I am using these model to assign 2 labels simultaneously: whether the document is about disaster and whether it is about forrest.

#### Part 1: Load Model, Data and Run Zero-Shot Classifier

In [1]:
from transformers import pipeline
classifier = pipeline("zero-shot-classification", model="facebook/bart-large-mnli")
import pandas as pd



In [2]:
df = pd.read_csv("disaster_data_labeled.csv", index_col = "id", nrows=200)
df.head(2)

Unnamed: 0_level_0,text,disaster_true
id,Unnamed: 1_level_1,Unnamed: 2_level_1
1,Our Deeds are the Reason of this #earthquake M...,1
4,Forest fire near La Ronge Sask. Canada,1


In [3]:
candidate_labels = ['disaster', 'forest']

In [4]:
# Define a function to apply the classifier
def apply_classifier(row):
    result = classifier(row['text'], candidate_labels, multi_label = True)
    return result['scores']

In [5]:
#apply classifier
df[['disaster_pred_prob', 'forest_pred_prob']] = df.apply(apply_classifier, axis=1, result_type='expand')
df.head(3)

Unnamed: 0_level_0,text,disaster_true,disaster_pred_prob,forest_pred_prob
id,Unnamed: 1_level_1,Unnamed: 2_level_1,Unnamed: 3_level_1,Unnamed: 4_level_1
1,Our Deeds are the Reason of this #earthquake M...,1,0.98684,0.001377
4,Forest fire near La Ronge Sask. Canada,1,0.949915,0.557649
5,All residents asked to 'shelter in place' are ...,1,0.081987,0.033703


#### Part 2: Explore Misclassified Documents

In [6]:
df['disaster_pred_label'] = (df['disaster_pred_prob'] >= 0.5).astype(int)
df.head(3)

Unnamed: 0_level_0,text,disaster_true,disaster_pred_prob,forest_pred_prob,disaster_pred_label
id,Unnamed: 1_level_1,Unnamed: 2_level_1,Unnamed: 3_level_1,Unnamed: 4_level_1,Unnamed: 5_level_1
1,Our Deeds are the Reason of this #earthquake M...,1,0.98684,0.001377,1
4,Forest fire near La Ronge Sask. Canada,1,0.949915,0.557649,1
5,All residents asked to 'shelter in place' are ...,1,0.081987,0.033703,0


In [7]:
mismatch_count = (df['disaster_true'] != df['disaster_pred_label']).sum()
print("Number of mismatching rows:", mismatch_count)

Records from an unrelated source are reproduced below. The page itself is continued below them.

/-! ### The wire -/

/-- Every flit the part can send stands on the lanes as the bytes of 07 Table 7-2 with the 16-bit check value of R116,
the most significant byte first, and is read back as itself. A flit is taken exactly where its check value is good,
its flit code is 0–8, its rate and width fields hold values of their encodings, and it has as many bytes as its layout
(the length is the model's inference, log 19); the bits marked zero are not examined. The check value starts from all
ones and takes the bytes in order, the most significant bit first. -/
def Obligations.FlitsReadBack : Prop :=
  let counts := fun c : PerClass (Amount Byte) =>
    [c.stream.headers, c.stream.blocks, c.query.headers, c.query.blocks, c.reply.headers, c.reply.blocks]
  let code := fun r : Rate => match r with | .r3_2 => 1 | .r6_4 => 2 | .r12_8 => 3
  let flag := fun x : Bool => if x then 128 else 0
  let high := fun n : Seq => BitVec.ofNat 8 (n.toNat / 256)
  let low := fun n : Seq => BitVec.ofNat 8 (n.toNat % 256)
  let check := fun c : BitVec 16 => (#v[c.extractLsb' 8 8, c.extractLsb' 0 8] : Vector Byte 2)
  (∀ f : Flit, f.onLanes.check = check (crc16 f.onLanes.bytes) ∧ f.onLanes.bytes =
    match f with
    | .idle => [0x00]
    | .train marker rate => [0x10, BitVec.ofNat 8 (flag marker + code rate)]
    | .config c =>
      [0x20, (match c.maxWidth with | .w4 => 4 | .w8 => 8 | .w16 => 16),
        BitVec.ofNat 8 (flag c.restart + code c.maxRate)] ++ counts c.credits
    | .ack n => [0x30, high n, low n]
    | .nak n => [0x40, high n, low n]
    | .credit t => 0x50 :: counts t
    | .park => [0x60]
    | .wake => [0x70]
    | .reset => [0x80]) ∧
  (crc16 [] = 0xFFFF ∧ ∀ (bytes : List Byte) (x : Byte), crc16 (bytes ++ [x]) =
    [7, 6, 5, 4, 3, 2, 1, 0].foldl
      (fun (c : BitVec 16) (i : Nat) => if c.msb = x.getLsbD i then c <<< 1 else (c <<< 1) ^^^ 0x1021) (crc16 bytes)) ∧
  (∀ r : RawFlit, r.check ≠ check (crc16 r.bytes) → readFlit r = none) ∧ (∀ f : Flit, readFlit f.onLanes = some f) ∧
  (∀ (r : RawFlit) (x : Byte) (rest : List Byte), r.bytes = x :: rest → 9 ≤ x.toNat / 16 → readFlit r = none) ∧
  let layout := fun (c : Nat) (rest : List Byte) (r : RawFlit) =>
    r.check = check (crc16 r.bytes) ∧ ∃ x : Byte, r.bytes = x :: rest ∧ x.toNat / 16 = c
  let number := fun (h l : Byte) => BitVec.ofNat 12 (h.toNat % 16 * 256 + l.toNat)
  ∀ (r : RawFlit) (f : Flit), readFlit r = some f ↔
    match f with
    | .idle => layout 0 [] r
    | .train marker rate => ∃ y : Byte, layout 1 [y] r ∧ y.getLsbD 7 = marker ∧ y.toNat % 4 = code rate
    | .config c => ∃ w y : Byte, layout 2 (w :: y :: counts c.credits) r ∧
      w.toNat % 32 = (match c.maxWidth with | .w4 => 4 | .w8 => 8 | .w16 => 16) ∧ y.getLsbD 7 = c.restart ∧
      y.toNat % 4 = code c.maxRate
    | .ack n => ∃ h l : Byte, layout 3 [h, l] r ∧ n = number h l
    | .nak n => ∃ h l : Byte, layout 4 [h, l] r ∧ n = number h l
    | .credit t => layout 5 (counts t) r
    | .park => layout 6 [] r
    | .wake => layout 7 [] r
    | .reset => layout 8 [] r

/-- A framed packet stands on the lanes as its sequence number, the 12 header bytes of 01 Table 1-3, its payload and the
32-bit check value of 07 R115 over all of them, the most significant byte first. Every packet whose unused bits of byte
11 are zero and whose payload has its block count, framed under any sequence number, arrives as a good frame that spells
the same packet. That a frame whose payload is not its header's counts as damaged is the model's inference (log 19). -/
def Obligations.PacketsReadBack : Prop :=
  let num := fun n : Nat => BitVec.ofNat 8 n
  let kind := fun k : Kind =>
    match k with
    | .put => 0 | .signal => 1 | .get => 2 | .set => 3 | .manage => 4 | .data => 5 | .done => 6 | .none7 => 7
  let header := fun k : Packet =>
    [num (32 * kind k.kind + 16 * k.ordered.toNat + 8 * k.speculative.toNat + k.blocks.toNat), num k.src.toNat,
      num k.dst.toNat, k.tag, k.addr.extractLsb' 40 8, k.addr.extractLsb' 32 8, k.addr.extractLsb' 24 8,
      k.addr.extractLsb' 16 8, k.addr.extractLsb' 8 8, k.addr.extractLsb' 0 8, k.len, k.info]
  let number := fun n : Seq => [num (n.toNat / 256), num (n.toNat % 256)]
  let check := fun c : BitVec 32 =>
    (#v[c.extractLsb' 24 8, c.extractLsb' 16 8, c.extractLsb' 8 8, c.extractLsb' 0 8] : Vector Byte 4)
  (∀ (n : Seq) (k : Packet),
    frame n k = { seq := n, pkt := k, check := crc32 (number n ++ header k ++ k.payload) } ∧
    (sealFrame n k).seq = n ∧ (sealFrame n k).header.toList = header k ∧ (sealFrame n k).payload = k.payload ∧
    (sealFrame n k).check = check (crc32 (number n ++ header k ++ k.payload))) ∧
  (crc32 [] = 0 ∧ ∀ (bytes : List Byte) (x : Byte), crc32 (bytes ++ [x]) =
    ~~~([7, 6, 5, 4, 3, 2, 1, 0].foldl
      (fun (c : BitVec 32) (i : Nat) => if c.msb = x.getLsbD i then c <<< 1 else (c <<< 1) ^^^ 0x741B8CD7) (~~~(crc32 bytes)))) ∧
  (∀ f : RxFrame, goodFrame f = true ↔ f.payload.length = 64 * (f.header[0].toNat % 8) ∧
    f.check = check (crc32 (number f.seq ++ f.header.toList ++ f.payload))) ∧
  (∀ k : Packet,
    k.cls = (match k.kind with
      | .put => .stream | .signal => .stream | .none7 => .stream | .get => .query | .set => .query | .manage => .query
      | .data => .reply | .done => .reply) ∧
    k.kind.infoMask = (match k.kind with
      | .put => 0 | .get => 0 | .set => 0 | .none7 => 0 | .signal => 0xBF | .manage => 0x3F | .data => 0x83 | .done => 0x0F) ∧
    k.line.val = k.info.toNat % 64 ∧ k.topInfo = k.info.getLsbD 7 ∧ k.command.toNat = k.info.toNat % 64 ∧
    k.part.val = k.info.toNat % 4 ∧ k.status.toNat = k.info.toNat % 16 ∧
    (k.final = true ↔ k.kind = .done ∨ (k.kind = .data ∧ k.info.getLsbD 7 = true))) ∧
  ∀ (n : Seq) (k : Packet), k.info &&& k.kind.infoMask = k.info → k.payload.length = 64 * k.blocks.toNat →
    goodFrame (sealFrame n k) = true ∧ framePacket (sealFrame n k) = k

/-! ### Invariants -/

/-- Every step keeps the capture queue within 16 records with line 0 asserted exactly while it holds one. -/
def Obligations.StepKeepsCapture : Prop :=
  ∀ s t : State, CaptureInv s.bridge → step s = .next t → CaptureInv t.bridge

/-- Every step keeps every egress queue within 32 packets. -/
def Obligations.StepKeepsQueues : Prop :=
  ∀ s t : State, QueueInv s.bridge → step s = .next t → QueueInv t.bridge

/-- Every step keeps both replay buffers within 32 consecutively numbered frames with good check values, and lets a
replay stand in ACTIVE alone. -/
def Obligations.StepKeepsReplay : Prop :=
  ∀ s t : State, ReplayInv s.bridge → step s = .next t → ReplayInv t.bridge

/-- Every step keeps the command queue within 8, the deferred list within 4, one immediate reply waiting at most, and
every waiting reply a DONE. -/
def Obligations.StepKeepsEngine : Prop :=
  ∀ s t : State, EngineInv s.bridge → step s = .next t → EngineInv t.bridge

/-- Every step keeps every packet in the pool of its class and the receive accounts true: occupied counts the pool, and
between two trainings occupied plus outstanding plus freed is the pool of the active plan. -/
def Obligations.StepKeepsCredit : Prop :=
  ∀ s t : State, CreditInv s.bridge → step s = .next t → CreditInv t.bridge

/-- Every step keeps each window's in-flight count equal to the number of Query entries that name it. -/
def Obligations.StepKeepsReferences : Prop :=
  ∀ s t : State, ReferenceInv s.bridge → step s = .next t → ReferenceInv t.bridge

/-- All six invariants hold right after reset. -/
def Obligations.InvariantsHoldAtReset : Prop :=
  CaptureInv State.reset.bridge ∧ QueueInv State.reset.bridge ∧ ReplayInv State.reset.bridge ∧
    EngineInv State.reset.bridge ∧ CreditInv State.reset.bridge ∧ ReferenceInv State.reset.bridge
end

Number of mismatching rows: 40


In [12]:
mismatched_rows = df[df['disaster_true'] != df['disaster_pred_label']]
print("Mismatching rows:")
mismatched_rows.head(5)

Mismatching rows:


Unnamed: 0_level_0,text,disaster_true,disaster_pred_prob,forest_pred_prob,disaster_pred_label
id,Unnamed: 1_level_1,Unnamed: 2_level_1,Unnamed: 3_level_1,Unnamed: 4_level_1,Unnamed: 5_level_1
5,All residents asked to 'shelter in place' are ...,1,0.081987,0.033703,0
8,#RockyFire Update => California Hwy. 20 closed...,1,0.379244,0.020025,0
28,What a goooooooaaaaaal!!!!!!,0,0.644796,0.261415,1
31,this is ridiculous....,0,0.981207,0.142747,1
37,No way...I can't eat that shit,0,0.983586,0.314536,1


Thus, we can see that zero-shot classifier was able to **correctly** identify disaster-related label in **160 out of 200 cases**, which is a great result considering that this is new data and no fine-tuning has been performed!